Moving on to Explorers PDF Print E-mail

Whats After Scouts?
After Scouts you move onto Explorers. Scouts can move up to Explorers between the ages of 13½ and 14½. You usually move up when your Scout Leader decides you are ready and you will probably leave at the end of a term with some other Scouts.

Which is the right Explorer group for Me?
As there is no Explorer group based at 5th Billericay, you have some choice in where to go. There are five Explorer groups in the Billericay & Wickford district. Although there is a slight difference in how Explorer groups are run and what activities they do, they all have the same principles.

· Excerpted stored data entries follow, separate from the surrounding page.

-- ==== Sys2Proof/Machine/Schedule.lean ====
section
/-! DEFINITION. What the next step does: time passes, slot boundaries raise their events, an input of the outside
world comes first, then the device's pending events and the control cores take turns. The order is the model's choice
among those the manual allows (DESIGN CHOICE, log entry 7). Fetching is here too. -/

namespace Sys2Proof.Machine

/-- R278, R253, R281, R286, R315, R228, R447: the events that a new slot raises. -/
def slotEvents (s : State) (was n : Nat) : List Instr :=
  (if s.tasks.any fun t => t.2.st == .ready || t.2.st == .leasing || t.2.st == .booking then [Instr.aging] else []) ++
  (s.alm.filter fun e => decide (e.st = 3 ∧ e.start ≤ n)).map (fun _ => Instr.reservationLapse) ++
  (s.alm.filter fun e => decide (e.st = 1 ∧ e.start ≤ n)).map (fun _ => Instr.dispatch) ++
  (if s.reqs.isEmpty && !s.alm.any (fun e => e.st == 1) then [] else [Instr.placementPass]) ++
  (if s.heldOps.isEmpty then [] else [Instr.homeRetry]) ++
  (if was / 16 ≠ n / 16 then
    (s.queues.filter fun q => (q.2.st == .active || q.2.st == .aborted) && decide (q.2.rd.toNat < q.2.wr.toNat)).map fun q => Instr.lapRetry q.1
   else []) ++
  (s.queues.filter fun q => q.2.packets.any fun p => !p.started).map (fun q => Instr.packetFetch q.1) ++
  (if (s.dev.hot || s.dev.thermCut != 0) && decide (s.dev.hotSlot + 1024 ≤ n) then [Instr.thermalStep (!s.dev.hot)] else []) ++
  (if s.err.last + 2 ^ 30 ≤ 64 * n then [Instr.cerr] else [])

/-- R218, R284, R382: promises that have passed and are not yet raised. -/
def missedEvents (s : State) : List Instr :=
  s.allRuns.flatMap fun r =>
    (r.cmds.filter fun c => r.ending.isNone && !c.missed && c.phase != .done && (match c.prom with | some p => decide (p < s.cyc) | none => false)).map
      fun c => if c.queue = .guest then Instr.guestPromiseMissed else Instr.promiseMissed

/-- R384, R387: deadlines of guest tags that have passed. -/
def guestDeadlines (s : State) : List Instr :=
  s.guests.flatMap fun g => g.2.tags.flatMap fun t =>
    (match t.2.inval with | some c => if c + 6000 < s.cyc then [Instr.invalidationDeadline] else [] | none => []) ++
    (match t.2.preempt with | some c => if c + 150000 < s.cyc then [Instr.preemptDeadline] else [] | none => [])

/-- R218, R281: what the passing of time itself brings, before anything else happens: at a new slot the windows whose last
slot has ended, and promises that have passed. -/
def timeEvents (s : State) (was n : Nat) : List Instr :=
  (if n = was then [] else (s.alm.filter fun e => decide (e.st = 2 ∧ e.last < n)).map fun _ => Instr.windowEnd) ++ missedEvents s

/-- R25: n cycles pass; a slot boundary raises its events. Those of the time itself go before work that is pending and
before the next instruction. -/
def State.tickBy (s : State) (n : Nat) : State :=
  let t := { s with cyc := s.cyc + n }
  let now := timeEvents t s.slot t.slot
  let t1 := if t.slot = s.slot then t else t.pushAll (slotEvents t s.slot t.slot)
  let t2 := t1.pushAll (guestDeadlines t1)
  if now.isEmpty then t2 else { t2 with work := now ++ t2.work, turn := false }

/-- The time a step takes: the head of `pace`, or one cycle (DESIGN CHOICE, log entry 7). -/
def State.begin (s : State) : State :=
  match s.pace with
  | [] => s.tickBy 1
  | n :: ns => { s with pace := ns }.tickBy n

/-- R408: a context that may issue: active on its core, with a window that has not ended, and not giving way. -/
def Run.canRun (r : Run) : Bool := r.task != 0#64 && r.active && r.ending.isNone && !r.yields

/-- The next context that may issue takes its turn. -/
def State.rotate (s : State) : State :=
  match s.runs.span fun r => !r.canRun with
  | (_, []) => s
  | (pre, r :: post) => { s with cc := r, runs := pre ++ post ++ (if s.cc.task = 0#64 then [] else [s.cc]) }

/-- R254, R363: the four bytes at the pc, or the reason they cannot be fetched. -/
def fetchBytes (s : State) : Except Nat (List Byte) :=
  match covered s.cc.lease s.cc.pc.toNat 4 .x with
  | .error r => .error r
  | .ok e =>
    match e.place s.cc.pc.toNat with
    | .phys pa _ => .ok (memBytes s.mem pa 4)
    | .peer _ _ => .error 2

/-- R418: a fetch that meets an uncorrectable error on both attempts. -/
def fetchBad (s : State) : Option Nat :=
  match covered s.cc.lease s.cc.pc.toNat 4 .x with
  | .ok e =>
    match e.place s.cc.pc.toNat with
    | .phys pa _ => s.badAt pa 4
    | .peer _ _ => none
  | .error _ => none

/-- R32, R34: the instruction four bytes hold; a word that is none is the illegal-instruction trap. -/
def instrOf (bs : List Byte) : Instr :=
  match decode bs with
  | .ok (i, _) => i
  | .error _ => .illegalInstruction (BitVec.ofNat 32 (leNat bs))

/-- What a step will do: nothing more, run an instruction, or, where a deferred trap is due at this boundary (R392),
run the instruction only if it raises a precise trap. -/
inductive Plan where
  | idle (s : State)
  | run (i : Instr) (s : State)
  | boundary (d i : Instr) (s : State)

/-- R392: a deferred trap is due at this boundary and no handler runs. -/
def Run.trapDue (r : Run) : Bool := !r.due.isEmpty && !r.sys.hmode && !r.watching

/-- The turn of the context `cc`: fetch, unless it may not issue. A fetch that fails ends the task and is no precise
trap, so a deferred trap that is due goes before it (R392). -/
def ccPlan (s : State) : Plan :=
  if !s.cc.canRun then .idle s
  else if s.paused s.cc then .idle s.giveWay
  else match fetchBytes s, fetchBad s with
    | .ok bs, none =>
      if s.cc.trapDue then .boundary .deferredTrapEntry (instrOf bs) s else .run (instrOf bs) s
    | .ok _, some pa =>
      if s.cc.trapDue then .run .deferredTrapEntry s else .idle (s.memFault s.cc.task pa s.cc.pc 0 4 1)
    | .error r, _ =>
      if s.cc.trapDue then .run .deferredTrapEntry s else .idle (s.ccLeaseFault s.cc.pc 4 1 r)

/-- R421: a soft error leaves a sector that reads as uncorrectable. -/
def State.strike (s : State) (pa : Nat) : State :=
  { s with err := { s.err with bad := s.err.bad ++ [pa / 32 * 32] } }

/-- R418, R419: a task ends by an error in its data that no retry mends. -/
def State.dataEnds (s : State) (h : W64) (pa agent : Nat) : State :=
  let cause := causeWord 0x25 0 0
  let tval := BitVec.ofNat 64 pa
  match s.run? h with
  | some r => s.faultEnd h cause (mkRec s.cyc r cause { ccInfo 0#64 tval with agent := agent })
  | none => if (s.task? h).isSome then s.endUnplaced h cause tval else s

/-- R418 to R422: an uncorrectable error takes its course: an access is repeated once, a round rolled back, once; a task's
kept state ends the task without a retry. -/
def State.uncorrected (s : State) (pa : Nat) (use : DataUse) : State :=
  match use with
  | .access h agent again => if again then (s.errTwice pa).dataEnds h pa agent else s.memErr pa false
  | .round h => match s.run? h with
    | some r => if (r.region.running || r.faultPending) && r.ending.isNone then s.roundError h pa { ccInfo 0#64 0#64 with agent := 1 } else s
    | none => s
  | .kept h => (s.memErr pa false).dataEnds h pa 7

/-- R416 to R421: an error in data under way, which comes from outside (DESIGN CHOICE, log entry 96). What its stage
corrects is logged; what it detects and cannot correct takes its course; of more than it detects the manual says
nothing. -/
def State.dataError (s : State) (e : DataErr) : State :=
  match e with
  | ⟨stage, n, u, pa, use⟩ =>
    match stage.check with
    | none => s
    | some c =>
      if n = 0 ∨ c.detects < n then s
      else if n ≤ c.corrects then s.correctable u pa
      else s.uncorrected pa use

/-- R356: the EP writes the two words of a context entry; a lease already made does not change. -/
def State.writeContext (s : State) (c : BitVec 12) (w0 w1 : W64) : State :=
  { s with ctxs := SMap.ins s.ctxs c.toNat ⟨bit w0 63, fieldAt (bits w0 48 21) 21, w1⟩ }

/-- The choice of the next step: while the EP authenticates its firmware, nothing else (R448); then what comes from outside first, then events and instructions in turn (DESIGN CHOICE, log
entries 7 and 18). -/
def plan (s0 : State) : Plan :=
  if s0.dev.st = 1 then .idle s0.bootStep else
  match s0.inputs with
  | .event i :: rest => .run i { s0 with inputs := rest }
  | .cycles n :: rest => .idle ({ s0 with inputs := rest }.tickBy n)
  | .softError pa :: rest => .idle ({ s0 with inputs := rest }.strike pa)
  | .context c w0 w1 :: rest => .idle ({ s0 with inputs := rest }.writeContext c w0 w1)
  | .peerReply id reason v :: rest => .idle ({ s0 with inputs := rest }.peerReply id reason v)
  | .hostTake pa z :: rest => .idle ({ s0 with inputs := rest }.hostTake pa z)
  | .hostAtomic pa z op v cmp :: rest => .idle ({ s0 with inputs := rest }.hostAtomic pa z op v cmp)
  | .dataError e :: rest => .idle ({ s0 with inputs := rest }.dataError e)
  | .saveDrained fc :: rest => .idle ({ s0 with inputs := rest }.saveDrained fc)
  | .barWrite a v :: rest => .idle { s0 with inputs := (barInstrs s0.dev a v).map .event ++ rest }
  | [] =>
    let s := s0.begin
    if s.turn then ccPlan { s with turn := false }
    else match s.work with
      | [] => ccPlan s.rotate
      | i :: rest => .run i { s.rotate with work := rest, turn := true }

/-- R392: the state as it would be with a handler installed: a precise trap, and nothing else, then enters it. -/
def State.probe (s : State) : State :=
  s.modCc fun r => { r with sys := { r.sys with tvec := if r.sys.tvec = 0#64 then 4#64 else r.sys.tvec } }

/-- R392: the instruction raises a precise trap: run where a handler is installed, it enters it. -/
def entersHandler (h : W64) (after : Host.Outcome State Fault Refusal) : Bool :=
  match after with
  | .next t => (t.run? h).any fun r => r.sys.hmode
  | _ => false

/-- The virtual and physical address at which a placed instruction stands. -/
def placedAt : Nat := 0x10000

/-- A dispatched task whose code page is leased, about to fetch at `placedAt`: what a loader, a LAUNCH and a dispatch
leave behind (DESIGN CHOICE, log entry 8). -/
def placedRun (r : Run) : Run :=
  { r with
    task := 0x10000#64 * 0x10000#64
    active := true
    ending := none
    yields := false
    due := []
    pc := BitVec.ofNat 64 placedAt
    lease := [⟨16, false, false, true, placedAt, 65536, [⟨placedAt, 65536, 5#8, 1, placedAt⟩], none⟩] }

end Sys2Proof.Machine
end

For further information on the Explorer groups in our district and to be introduced to one contact the district explorer coordinator on the following email address: This e-mail address is being protected from spambots. You need JavaScript enabled to view it

What do you do at Explorers?
At Explorers there is more freedom because you are older and hopefully more mature. Therefore, most groups will allow you out of the hut without too much supervision but clearly this is based on trust. Also, Explorers come from a wider area than Scouts so it is common to see members travel from other towns. All these things affect what activities are done at Explorers. Camps are more likely to be abroad or activity based and there is a very small chance that you can be selected for the World Scout Jamboree. Usually, there is less emphasis on badge work because most badges rely on outside activities and a fair amount of commitment. Therefore, Explorers is more relaxed than Scouts and has more time for activities, games and chatting. Leisure activities such as swimming, ice skating, cinema and bowling are common and are occasionally done with other Explorer groups. Outside the hut, activities include climbing, ice climbing, pioneering, orienteering, water activities and hiking. Sometimes Explorers leave the hut in groups for a photo capturing competition or a game like drop-outs (where you are blindfolded and taken to a mystery location before attempting to find your way back to the hut). Inside the hut, Explorers can do things like a bin bag fashion show, a crazy quiz, a talent show, a computer games night, a sensory night, first aid, knots or even learning about the unusual religion of Pastafarianism.

Do you still do Badges in Explorers?
The main badges are the Chief Scout’s Platinum Award, the Chief Scout’s Diamond Award and the Queen’s Scout Award. Basically, these badges are based on the bronze, silver and gold Duke of Edinburgh Awards but are slightly harder because they have more components to them. The main things you have to do in all of these awards are service, skill and physical recreation. These are basically helping other people, strengthening your talents in an art form and practicing a sport on a regular basis. You have from when you join Explorers to when you are 25 (leave Network) to complete as many or few of these awards as you like. There are also 28 activity badges and various awards like in Scouts. One popular activity that can contribute towards the skill sector of the awards is becoming a Young Leader.

Becoming a Young Leader
You may be given the opportunity to help at a Beaver, Cub or Scout group in your local area. Being a Young Leader involves commitment but allows you to ‘give something back’ to Scouting. To become a Young Leader, you must complete module A (the first and most important training module) within 3 months of signing up but most Young Leaders complete the majority of the 11 modules to provide as much support as possible to the group they help at. Young Leaders run games, tidy away tables, help younger people in activities, run evenings, fundraise and provide a link between younger and older generations.